President Joe Biden’s administration keeps setting undesirable records as consumer prices soar at 41-year-high rates and the national average cost of gas edges closer to $5 a gallon.
But as Biden and his aides spin the economic data, he risks being perceived as insensitive before the 2022 midterm elections, in contrast to his empathizer-in-chief political persona.
BIDEN TURNS ON NEWS MEDIA AS MIDTERM ELECTIONS LOOM
The politics complicating the economics are “terrible,” according to the Bipartisan Policy Center’s Senior Vice President Bill Hoagland. The Biden administration’s emphasis, for example, on core inflation, which does include food and energy prices in its calculation, continued to increase by 6% compared to the last year ending in May, he said.
“They’re in a tough position to use the core because the average person, the average consumer out there, doesn’t think in terms of core,” Hoagland told the Washington Examiner. “Those are basics for them.”
Hoagland, a longtime Senate Republican staffer and budget expert, predicted this would be a “tough” summer for the public. As such, he advised the Biden administration against citing pandemic savings as an inflation cushion, particularly because the last personal consumption expenditures index found a “drop” in the savings rate.
American Enterprise Institute Senior Fellow Desmond Lachman added that pandemic savings had been negated by a “plunging” stock market.
“That is wiping out a huge amount of wealth,” he said. “When the stock market moves by this amount, that has an influence on how people feel.”
For Lachman, an economist who has worked for private investment banks and public international organizations, inflation “hits hardest those who are at the bottom of the rung,” consumers who are less likely to engage in an economics debate.
“When they go to the polls, they’re not going to ask who caused this. They’re just going to be very angry that something’s out of control, that prices are very high,” he said. “They just know that they’re hurting very hard.”
Lachman called on the Biden administration to take responsibility for its role in contributing to inflation through the roughly $2 trillion American Rescue Plan, which he described as ill-timed and poorly targeted.

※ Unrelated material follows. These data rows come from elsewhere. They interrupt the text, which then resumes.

-- ==== Sys2Proof/Laws/Exec.lean ====
section
/-! SUPPORT. What an instruction and a step can do, said once: later proofs cite these instead of unfolding `exec` or
`step`. -/

namespace Sys2Proof.Machine

/-- Every instruction answers a next state. -/
theorem exec_answers (i : Instr) (s : State) : ∃ t, exec i s = .next t := by
  cases i <;> exact ⟨_, rfl⟩

/-- The three ways an instruction ends (R5, R134, R157): a fault taken on the state before it, a wait kept, or a
completion that leaves ERR, KEY_PREV, the inputs and the driver's plan alone. -/
theorem exec_shape {i : Instr} {s t : State} (h : exec i s = .next t) :
    (∃ f, t = s.raise f) ∨ ((∃ x, i = .ldVxK x) ∧ t = s.keepWaiting) ∨
    (∃ (p : Word) (u : State), t = u.retire p ∧ u.err = s.err ∧ u.keyPrev = s.keyPrev ∧ u.keys = s.keys ∧
      u.rnd = s.rnd ∧ u.events = s.events ∧ u.draws = s.draws) := by
  cases i
  case ret =>
    cases h
    rcases s.popAndJump_cases with ⟨hs, h⟩ | ⟨_, h⟩
    · exact .inr (.inr ⟨_, _, h, rfl, rfl, rfl, rfl, rfl, rfl⟩)
    · exact .inl ⟨_, h⟩
  case call nnn =>
    cases h
    rcases s.pushAndJump_cases s.npc (zextAddr nnn) with ⟨hs, h⟩ | ⟨_, h⟩
    · exact .inr (.inr ⟨_, _, h, rfl, rfl, rfl, rfl, rfl, rfl⟩)
    · exact .inl ⟨_, h⟩
  case drw x y n =>
    cases h
    rcases s.guardRange_cases s.i n.toNat _ with ⟨_, h⟩ | ⟨_, _, h⟩
    · exact .inr (.inr ⟨_, _, h, rfl, rfl, rfl, rfl, rfl, rfl⟩)
    · exact .inl ⟨_, h⟩
  case ldB x =>
    cases h
    rcases s.guardRange_cases s.i 3 _ with ⟨_, h⟩ | ⟨_, _, h⟩
    · exact .inr (.inr ⟨_, _, h, rfl, rfl, rfl, rfl, rfl, rfl⟩)
    · exact .inl ⟨_, h⟩
  case storeRegs x =>
    cases h
    rcases s.guardRange_cases s.i (x.toNat + 1) _ with ⟨_, h⟩ | ⟨_, _, h⟩
    · exact .inr (.inr ⟨_, _, h, rfl, rfl, rfl, rfl, rfl, rfl⟩)
    · exact .inl ⟨_, h⟩
  case loadRegs x =>
    cases h
    rcases s.guardRange_cases s.i (x.toNat + 1) _ with ⟨_, h⟩ | ⟨_, _, h⟩
    · exact .inr (.inr ⟨_, _, h, by simp, by simp, by simp, by simp, by simp, by simp⟩)
    · exact .inl ⟨_, h⟩
  case ldVxK x =>
    simp only [exec, execLdVxK] at h
    split at h
    · split at h
      · cases h
        exact .inr (.inr ⟨_, _, rfl, rfl, rfl, rfl, rfl, rfl, rfl⟩)
      · cases h
        exact .inr (.inl ⟨⟨x, rfl⟩, rfl⟩)
    · cases h
      exact .inr (.inl ⟨⟨x, rfl⟩, rfl⟩)
  all_goals
    cases h
    exact .inr (.inr ⟨_, _, rfl, rfl, rfl, rfl, rfl, rfl, rfl⟩)

/-- Everything a Step event can do (R15, R21), its inputs presented. -/
theorem stepEvent_cases {s t : State} (h : s.stepEvent = .next t) :
    (s.err.valid = true ∧ t = s.refuseStep) ∨
    (s.err.valid = false ∧ ∃ f, s.fetchDecode = .error f ∧ t = s.raise f) ∨
    (s.err.valid = false ∧ ∃ i, s.fetchDecode = .ok i ∧ exec i s = .next t) := by
  unfold State.stepEvent at h
  split at h
  · rename_i hv
    cases h
    exact .inl ⟨hv, rfl⟩
  · rename_i hv
    have hv : s.err.valid = false := by simpa using hv
    split at h
    · rename_i f hf
      cases h
      exact .inr (.inl ⟨hv, f, hf, rfl⟩)
    · rename_i i hi
      exact .inr (.inr ⟨hv, i, hi, h⟩)

/-- Everything a step can do (R5). -/
theorem step_cases {s t : State} (h : step s = .next t) :
    (s.nextEvent = .reset ∧ t = s.dropEvent.resetEvent) ∨
    (s.nextEvent = .tick ∧ t = s.dropEvent.tickEvent) ∨
    (∃ k b, s.nextEvent = .step k b ∧ (s.dropEvent.present k b).stepEvent = .next t) := by
  unfold step State.perform at h
  split at h
  · rename_i he
    cases h
    exact .inl ⟨he, rfl⟩
  · rename_i k b he
    exact .inr (.inr ⟨k, b, he, h⟩)
  · rename_i he
    cases h
    exact .inr (.inl ⟨he, rfl⟩)

/-- Everything fetching and decoding can do (R15, R151, R154). -/
theorem fetchDecode_cases (s : State) :
    (s.pc.toNat > 0xFFE ∧ s.fetchDecode = .error (.outOfBounds (firstBadAddress s.pc))) ∨
    (s.pc.toNat ≤ 0xFFE ∧ selectInstr s.wordAtPc = none ∧ s.fetchDecode = .error (.unknownOpcode s.wordAtPc)) ∨
    (∃ i, s.pc.toNat ≤ 0xFFE ∧ selectInstr s.wordAtPc = some i ∧ s.fetchDecode = .ok i) := by
  rcases s.fetchWord_cases with ⟨hp, hw⟩ | ⟨hp, hw⟩
  · right
    cases hsel : selectInstr s.wordAtPc with
    | none => exact .inl ⟨hp, rfl, by simp [State.fetchDecode, hw, decodeWord, hsel]⟩
    | some i => exact .inr ⟨i, hp, rfl, by simp [State.fetchDecode, hw, decodeWord, hsel]⟩
  · exact .inl ⟨hp, by simp [State.fetchDecode, hw]⟩

/-- The fetch reads PC and memory and nothing else (R64, R15). -/
theorem fetchDecode_congr {s t : State} (hp : t.pc = s.pc) (hm : t.mem = s.mem) : t.fetchDecode = s.fetchDecode := by
  simp [State.fetchDecode, State.fetchWord, hp, hm]

end Sys2Proof.Machine
end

Lachman accepted the president and his staff could not help some contributory factors, but he asserted they have also been “highly irresponsible” despite “this string of bad luck.”
“For them to say that they had nothing to do with it, I mean, it just stretches credulity,” he said.
While recognizing the economic pain, Biden apportioned part of the blame to Russian President Vladimir Putin and corporations such as ExxonMobil during a speech in Los Angeles after the Bureau of Labor Statistics reported the Consumer Price Index rose by 8.6% in the 12 months ending May, the worst rate since 1981. The American Automobile Association updated its nationwide gas price average to $4.99 on Friday as well.
After promoting promising unemployment numbers and bolstered supply chains, Biden misstated, too, that core inflation had “moderated” and “come down” during the last two months.
“Because of the progress, America can tackle inflation from a position of strength unlike any other country in the world,” he said. “But make no mistake about it: I understand inflation is a real challenge to American families.”
Hoagland, who argued that the American Rescue Plan is “past history” and was proposed before the Russia-Ukraine war, agreed the unemployment figures could be a “benefit” in the case of a “hard landing” where economic growth slows amid anti-inflation measures.
Both Hoagland and Lachman acknowledge the Biden administration has few good options concerning inflation, from releasing Strategic Petroleum Reserve emergency crude oil to reversing former President Donald Trump’s China trade tariffs and referring low-income consumers to welfare programs, such as the Supplemental Nutrition Assistance Program.
At the same time, Lachman did not have misgivings with respect to criticizing the Federal Reserve and Chairman Jerome Powell.
“The only thing that I can think in their defense is that the Federal Reserve has been worse,” he said of the Biden administration. “The Federal Reserve shouldn’t have been printing money the way in which the Federal Reserve was doing for as long as the Federal Reserve did.”
CLICK HERE TO READ MORE FROM THE WASHINGTON EXAMINER
Even Hoagland, who is a personal friend of Powell, conceded that “maybe he should have anticipated the stimulus being as much as it was, and maybe he should have started to adjust interest rates earlier.”